Security Chaos Monkey

Netflix implemented a wonderfully draconian tool it calls the chaos monkey, meant to drive systems, software and architectures to be robust and resilient, gracefully handling many different kinds of faults. The systems HAVE to be designed to be fault tolerant, because the chaos monkey cometh and everyone knows it.

I believe there is something here for information security. Such a concept translated to security would change the incentive structure for system architects, engineers and developers. Currently, much design and development is based around “best case” operations, knowingly or unknowingly incorporating sub-optimal security constructs.

For lack of a better name, I will call this thing the Security Chaos Monkey (SCM). The workings of a SCM are harder to conceive of than Netflix’s version: it’s somewhat straight forward to randomly kill processes, corrupt files, or shut off entire systems or networks, but it’s another thing to automate stealing data, attempting to plant malware, and so on.

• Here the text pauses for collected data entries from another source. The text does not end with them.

/-- HEART_RECEIVE. -/
def execHeartReceive (p : BelayPkt) (rx : Nat) (s : State) : Res :=
  .next ((s.begin).recvBelay p (p.payload.length = 192) fun t =>
    let b := p.payload
    let st := beAt b 0 1
    let h : Heart :=
      { lead := bitSet st 0, eligible := bitSet st 1, screeSynced := bitSet st 3, cpDown := bitSet st 4
        genValid := bitSet st 5, ptpOk := bitSet st 6
        slotGen := (List.range 4).map fun k => beAt b (4 + 2 * k) 2
        slotState := (List.range 4).map fun k => beAt b (12 + k) 1
        tSend := timeAt b 16, tRx := rx }
    let seen := t.flag R.BELAY_STATUS_PARTNER_SEEN
    let t1 := { t with belay := { t.belay with heart := some h }
                       pins := { t.pins with partnerLeadLow := h.lead } }
    let off : Int := tdiv (((timeAt b 36 : Int) - timeAt b 26) + ((timeAt b 16 : Int) - rx)) 2
    let t2 := if timeAt b 26 = 0 then t1
      else (t1.setFld R.BELAY_OFFSET_NS (ofSigned 32 (satS 32 off))).setFld R.BELAY_STATUS_OFFSET_ALARM
        (b2n (decide (2000 < off.natAbs)))
    let t3 := t2.setFlds [(R.BELAY_STATUS_PARTNER_SEEN, 1), (R.BELAY_STATUS_PARTNER_ELIGIBLE, b2n h.eligible),
      (R.BELAY_STATUS_PARTNER_TRIG, beAt b 1 1)]
    let t4 := if seen then t3 else t3.irq pBELAY 2
    let t5 := if t4.isLead || !h.lead then t4 else (List.range 12).foldl (fun (u : State) r => u.adoptRail b r) t4
    let t6 := if t5.belay.copying && !(h.lead && h.genValid) then t5.abandonCopy else t5
    t6.showBelay)

/-! ## The link (R313, R314) -/

/-- BELAY_PACKET_ERROR: dropped and counted; a copy asks for it again (R314, R317). While the link is down or BELAY fenced
no packet passes (R326). -/
def execBelayPacketError (s : State) : Res :=
  let s := s.begin
  .next (if s.linkUp then s.dropBelay else s)

/-- BELAY_LINK_UP. -/
def execBelayLinkUp (s : State) : Res :=
  let s := s.begin
  .next (if s.flag R.BELAY_STATUS_LINK_UP then s
    else ({ s.setFld R.BELAY_STATUS_LINK_UP 1 with belay := { s.belay with rxSeq := none } }).irq pBELAY 2)

/-- BELAY_LINK_DOWN: a resynchronisation is abandoned (R313, R320). -/
def execBelayLinkDown (s : State) : Res :=
  let s := s.begin
  .next (if s.flag R.BELAY_STATUS_LINK_UP then
    ((((s.setFld R.BELAY_STATUS_LINK_UP 0).inc R.BELAY_CNT_LINK_DOWN_N).abandonCopy).irq pBELAY 2).showBelay
  else s)

/-- PARTNER_LOST (R313). -/
def execPartnerLost (s : State) : Res :=
  let s := s.begin
  .next (if s.flag R.BELAY_STATUS_PARTNER_SEEN then (s.setFld R.BELAY_STATUS_PARTNER_SEEN 0).irq pBELAY 2 else s)

/-! ## Resynchronisation (R317–R321) -/

/-- A second clears SYNCED and SCREE_SYNCED (R321). -/
def State.clearSynced (s : State) : State :=
  { s.setFlds [(R.BELAY_STATUS_SYNCED, 0), (R.BELAY_STATUS_SCREE_SYNCED, 0)]
    with belay := { s.belay with syncedAt := none } }

/-- RESYNC_START (R317). -/
def execResyncStart (s : State) : Res :=
  let s := s.begin
  match s.belay.heart with
  | some h =>
    if !s.isLead && s.linkUp && h.lead && h.genValid && 2 ≤ s.belay.differs && !s.belay.copying then
      let s1 := (s.clearSynced.setFlds [(R.BELAY_STATUS_RESYNC_BUSY, 1), (R.BELAY_RESYNC_KIB_KIB, 0)])
      .next ({ s1 with belay := { s1.belay with
        copying := true, since := s1.ptp.ns, expect := none, bytes := 0, screeBytes := 0, starts := [], install := none } }.sendBelay
        0x10 0 (List.replicate 8 0))
    else .next s
  | none => .next s

/-- The byte ranges that a slot references (R317): descriptor, calibration table, LUTs, reorder table, rail map, share
tables and rings. -/
def State.slotRanges (s : State) (g : GenSlot) : List CopyRange :=
  let a := g.addr
  let sec := fun (page : Nat) => ((s.secRead a page 1).bytes?).getD []
  let ing := g.ingest.getD []
  let npix := secFld ing R.INGEST_SEG_W * secFld ing R.INGEST_SEG_H
  let pipe := sec pPIPE
  let dirA := leAt pipe 12 4 * 64
  let last := (List.range 48).foldl (fun m i =>
    max m (memLE s.mem.store (dirA + 8 * i) 4 + memLE s.mem.store (dirA + 8 * i + 4) 4)) 0
  let str := (List.range 4).flatMap fun g =>
    let b := sec (pSTR g)
    [CopyRange.mk (leAt b 0x10 4 * 64) 6144 false, CopyRange.mk (leAt b 0x0C 4 * 64) (8 * bits (leAt b 8 4) 6 0) false]
  [CopyRange.mk a (memLE s.mem.store (a + 8) 4) false, CopyRange.mk (leAt (sec pCAL) 0 4 * 64) (24 * npix) false,
   CopyRange.mk (leAt pipe 8 4 * 64) 49152 false, CopyRange.mk dirA (384 + 4 * last) false,
   CopyRange.mk (secFld (sec pGOV) R.GOV_RAILMAP_ADDR_ADDR * 64) (2 * npix) false] ++ str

In concept, the SCM is similar to a vulnerability scanning system, except SCM’s function is exploitation, destruction, exfiltration, infection, drive wiping, credential stealing, defacement and so on.

One of the challenges with the SCM is the extreme diversity in potential avenues for initial exploitation and subsequent post exploitation activities, many of which will be highly specific to a given system.

Here are some possible attributes of a security chaos monkey:

• Agent attempts to copy random files using random user IDs to some location off the server

• Agent randomly disables local firewall

• Agent randomly sets up reverse shells

• Agent randomly starts listening services for command and control

• Agent randomly attempts to alter files

• Agent randomly connects a login session under an administrative ID to a penetration tester

An obvious limitation is that SCM likely would have a limited set of activities relative to the set of all possible malicious activities, and so system designers may simply tailor their security resilience to address the set of activities performed by SCM. This may still be a significant improvement over current activities.

The net idea of SCM is to impress upon architects, developers and administrators that the systems they build will be actively attacked on a continual basis, stripping away the hope that the system is protected by forces external to it. SCM would also have the effect of forcing our IT staff to develop a deeper understanding of, and appreciation for, attack methods and methods to defend against them.